In the last days, I thought about some form of strategy-proofness like
the following:

Criterion:
Suppose that, with all voters voting sincerely, the method elects A, but
some voter prefers B to A and can get B elected by voting insincerely.
Then those voters not preferring B to A must have a way of voting which
ensures that A or some option C gets elected which the first voter ranks
*below* A, so that either the sincere result can be guaranteed or the
incentive to vote insincerely is removed.

However, I then came up with the following, very simple 3-by-3-example
which seems to render those thoughts ridiculous...


Problematic Example:

Sincere preferences
Voter 1: A>B>C
Voter 2: B>C=A
Voter 3: C>A>B

If voter 2 would have B>C>A instead, all three options would necessarily
 get a winning probability of 1/3 if only the method satisfies
neutrality and anonymity. Hence in the sincere case where voter 2 has
C=A instead of C>A, A must get a winning probability larger than 1/3,
while C must get a winning probability below 1/3, if only the method
satisfies some weak version of monotonicity.

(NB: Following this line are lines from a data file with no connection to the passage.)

-- ==== Sys2Proof/Tests/Slice0.lean ====
section
/-! SUPPORT. Small tests: an ill-formed term for each check of WellFormed, results worked out by hand from the spec, and for every
statement states and operands that meet the hypotheses of its clauses. -/
namespace Sys2Proof.Tests
open Sys2Proof Sys2Proof.Machine

/-! ## States the witnesses are built on -/

/-- The first and the last stream of the device. -/
def iA : Iss := { t := 0, st := 0, tag := 0, ac := 0 }
def iZ : Iss := { t := 143, st := 7, tag := 0xFF, ac := 0 }

/-- The state after reset with that stream in a state. -/
def atA (n : Nat) : State := State.reset.setFld (F.TSQ_STREAM_STATUS_STATE 0 0) n
def atZ (n : Nat) : State := State.reset.setFld (F.TSQ_STREAM_STATUS_STATE 143 7) n

/-- Something of the first stream still in flight, due in ac 9. -/
def busyA (s : State) : State := s.setTile 0 { s.tile 0 with vev := [⟨9, 3, 0, 0, 0, 0, .status 1⟩] }

/-- What the first stream holds, changed. -/
def hidA (s : State) (f : StreamHid → StreamHid) : State := s.setStream 0 0 (f (s.stream 0 0))

/-- A loop body that ends 8 bytes on. -/
def shortLoop : LoopLevel := { first := 0, last := 8, left := 0, index := 0 }

theorem issuesA : Issues (atA stRUN) iA := ⟨by decide, by decide⟩
theorem issuesZ : Issues (atZ stRUN) iZ := ⟨by decide, by decide⟩

/-! ## The block as a whole -/

theorem witness_StepCarriesOutFrontCommand :
    ({ State.reset with pending := [.nop iA] }).pending = .nop iA :: [] ∧ State.reset.pending = [] := ⟨rfl, rfl⟩

theorem witness_StoresStayCanonical :
    let s : State := { atA stRUN with pending := [.standbyUp, .nop iA] }
    s.canonical ∧ ∃ t, Sys2Proof.Machine.step s = .next t := by
  refine ⟨?_, _, rfl⟩
  unfold State.canonical
  decide

theorem witness_QueueIsCarriedOutInOrder :
    let s : State := { State.reset with pending := [.standbyUp, .evtReplayStop] }
    s.pending = .standbyUp :: [.evtReplayStop]
      ∧ ∃ t, Sys2Proof.Machine.exec .standbyUp { s with pending := [.evtReplayStop] } = .next t := ⟨rfl, _, rfl⟩

/-! ## Streams -/

theorem witness_ScalarResults :
    (∃ f, scalarRule (.sAdd iA ⟨31, 0, 1, true, 0xFFFFFFF⟩) = some (iA, ⟨31, 0, 1, true, 0xFFFFFFF⟩, f))
      ∧ (∃ f, scalarRule (.sIns iZ ⟨0, 2, 0, false, 0⟩) = some (iZ, ⟨0, 2, 0, false, 0⟩, f)) ∧ (2 : BitVec 5).toNat ≤ 2
      ∧ Issues (atA stRUN) iA ∧ Issues (atZ stRUN) iZ := ⟨⟨_, rfl⟩, ⟨_, rfl⟩, by decide, issuesA, issuesZ⟩

/-- A stream with a register other than 0, and one in a loop. -/
theorem witness_ControlFlow :
    let s := atA stRUN
    let r := (atA stRUN).setReg (R.TSQ_SREG 0 0 31) 1
    let l := hidA (atA stRUN) (fun h => { h with loops := [shortLoop, shortLoop, shortLoop] })
    Issues s iA ∧ Issues r iA ∧ Issues l iA ∧ s.sreg 0 0 31 = 0 ∧ r.sreg 0 0 31 ≠ 0
      ∧ withinBody (s.stream 0 0).loops (8 + 8 * 0xFFFFFF) ∧ withinBody (l.stream 0 0).loops (0 + 8 + 8 * 0)
      ∧ (s.stream 0 0).loops.length < 4 ∧ (l.stream 0 0).loops.length < 4 ∧ withinBody (s.stream 0 0).loops (8 + 8 * 0x3FFF) := by
  refine ⟨issuesA, ⟨by decide, by decide⟩, ⟨by decide, by decide⟩, by decide, by decide, ?_, ?_, by decide, by decide, ?_⟩
  · intro l h; simp [atA, State.reset, State.stream, State.setFld, State.setReg, Store.get, StreamHid.init] at h
  · intro l h
    have : (hidA (atA stRUN) (fun h => { h with loops := [shortLoop, shortLoop, shortLoop] })).stream 0 0
      = { StreamHid.init with loops := [shortLoop, shortLoop, shortLoop] } := by decide
    rw [this] at h
    simp [shortLoop] at h
    subst h; decide
  · intro l h; simp [atA, State.reset, State.stream, State.setFld, State.setReg, Store.get, StreamHid.init] at h

theorem witness_LoopRunsItsBodyCountTimes : 0 < 1 ∧ 0 < 1 ∧ (0 : Nat) < 1 ∧ 16383 - 1 < 16383 := by decide

theorem witness_StreamStops :
    let four := [shortLoop, shortLoop, shortLoop, shortLoop]
    let l := hidA (atA stRUN) (fun h => { h with loops := four })
    let wide : LoopLevel := { first := 0, last := 16, left := 0, index := 0 }
    let w := hidA (atA stRUN) (fun h => { h with loops := [wide, wide, wide, wide] })
    let r := l.setReg (R.TSQ_SREG 0 0 31) 1
    Issues l iA ∧ Issues w iA ∧ Issues r iA ∧ 2 < (3 : BitVec 5).toNat ∧ 7 < (8 : BitVec 4).toNat ∧ 3 < (4 : BitVec 4).toNat
      ∧ (1 : BitVec 14) ≠ 0 ∧ ¬withinBody (l.stream 0 0).loops (0 + 8 + 8 * 1) ∧ (w.stream 0 0).loops.length = 4
      ∧ withinBody (w.stream 0 0).loops (0 + 8 + 8 * 1) ∧ l.sreg 0 0 31 = 0 ∧ r.sreg 0 0 31 ≠ 0
      ∧ ¬withinBody (r.stream 0 0).loops (0 + 8 + 8 * 1) := by
  refine ⟨⟨by decide, by decide⟩, ⟨by decide, by decide⟩, ⟨by decide, by decide⟩, by decide, by decide, by decide, by decide, ?_,
    by decide, ?_, by decide, by decide, ?_⟩
  · intro h; exact absurd (h shortLoop (by decide)) (by decide)
  · intro l h
    have : l = { first := 0, last := 16, left := 0, index := 0 } := by
      have h' := h.symm
      revert h'
      have : (hidA (atA stRUN) (fun h => { h with loops := [⟨0, 16, 0, 0⟩, ⟨0, 16, 0, 0⟩, ⟨0, 16, 0, 0⟩, ⟨0, 16, 0, 0⟩] })).stream 0 0
        = { StreamHid.init with loops := [⟨0, 16, 0, 0⟩, ⟨0, 16, 0, 0⟩, ⟨0, 16, 0, 0⟩, ⟨0, 16, 0, 0⟩] } := by decide
      rw [this]; intro h'; simpa using h'
    subst this; decide
  · intro h; exact absurd (h shortLoop (by decide)) (by decide)

/-- TOK.WAIT with a count of exactly N, one short, behind a lower stream that takes the one, and with something in flight. -/
theorem witness_TokenInstructions :
    let a : TokArgs := ⟨31, 0, 0xFFF, 1⟩
    let one := (atA stRUN).setFld (F.TSQ_TOKEN_COUNT 0 0xFFF) 1
    let low := hidA ((one.setFld (F.TSQ_STREAM_STATUS_STATE 0 0) stWAITTOKEN).setFld (F.TSQ_STREAM_STATUS_WAIT_TOKEN 0 0) 0xFFF)
      (fun h => { h with waitN := 1 })
    Issues one iA ∧ (one.advance 0 0).drained 0 0 = true ∧ a.n.toNat ≤ countMet (one.advance 0 0) 0 0xFFF 0
      ∧ lowerWaits (one.advance 0 0) 0 0xFFF 0 = []
      ∧ countMet ((atA stRUN).advance 0 0) 0 0xFFF 0 < a.n.toNat ∧ Issues (busyA (atA stRUN)) iA
      ∧ ((busyA (atA stRUN)).advance 0 0).drained 0 0 = false
      ∧ lowerWaits low 0 0xFFF 1 = [1] ∧ countMet low 0 0xFFF 1 < a.n.toNat :=
  ⟨⟨by decide, by decide⟩, by decide, by decide, by decide, by decide, ⟨by decide, by decide⟩, by decide, by decide, by decide⟩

Almost all methods would
elect A with probability 1 here, I guess. This means that voter 2 can
improve the chances of its favourite B by voting insincerely C>A instead
of sincerely C=A, a strategy which has been called "burying" here. Now
the only voter who does not profit from this strategy is voter 1 since
also C's (voter 3's favourite) chances have been improved. The only
thing voter 1 can do about this is to vote B=C or even C>B instead of
B>C, thus producing a situation where C gets elected. However, this does
not remove voter 2's incentive to vote insincerely because C is no worse
to him than the original winner A...

What I think is noteworthy here is that this example seems to affect
*all* acceptable methods whatsoever (more precisely, those which satisfy
neutrality, anonymity, and some small amount of monotonicity and
decisiveness)!

I sincerely hope I missed some essential point in that example... Can
anyone tell what this would look like with Approval (I mean, what is a
sincere Approval vote in the first place?)?

Jobst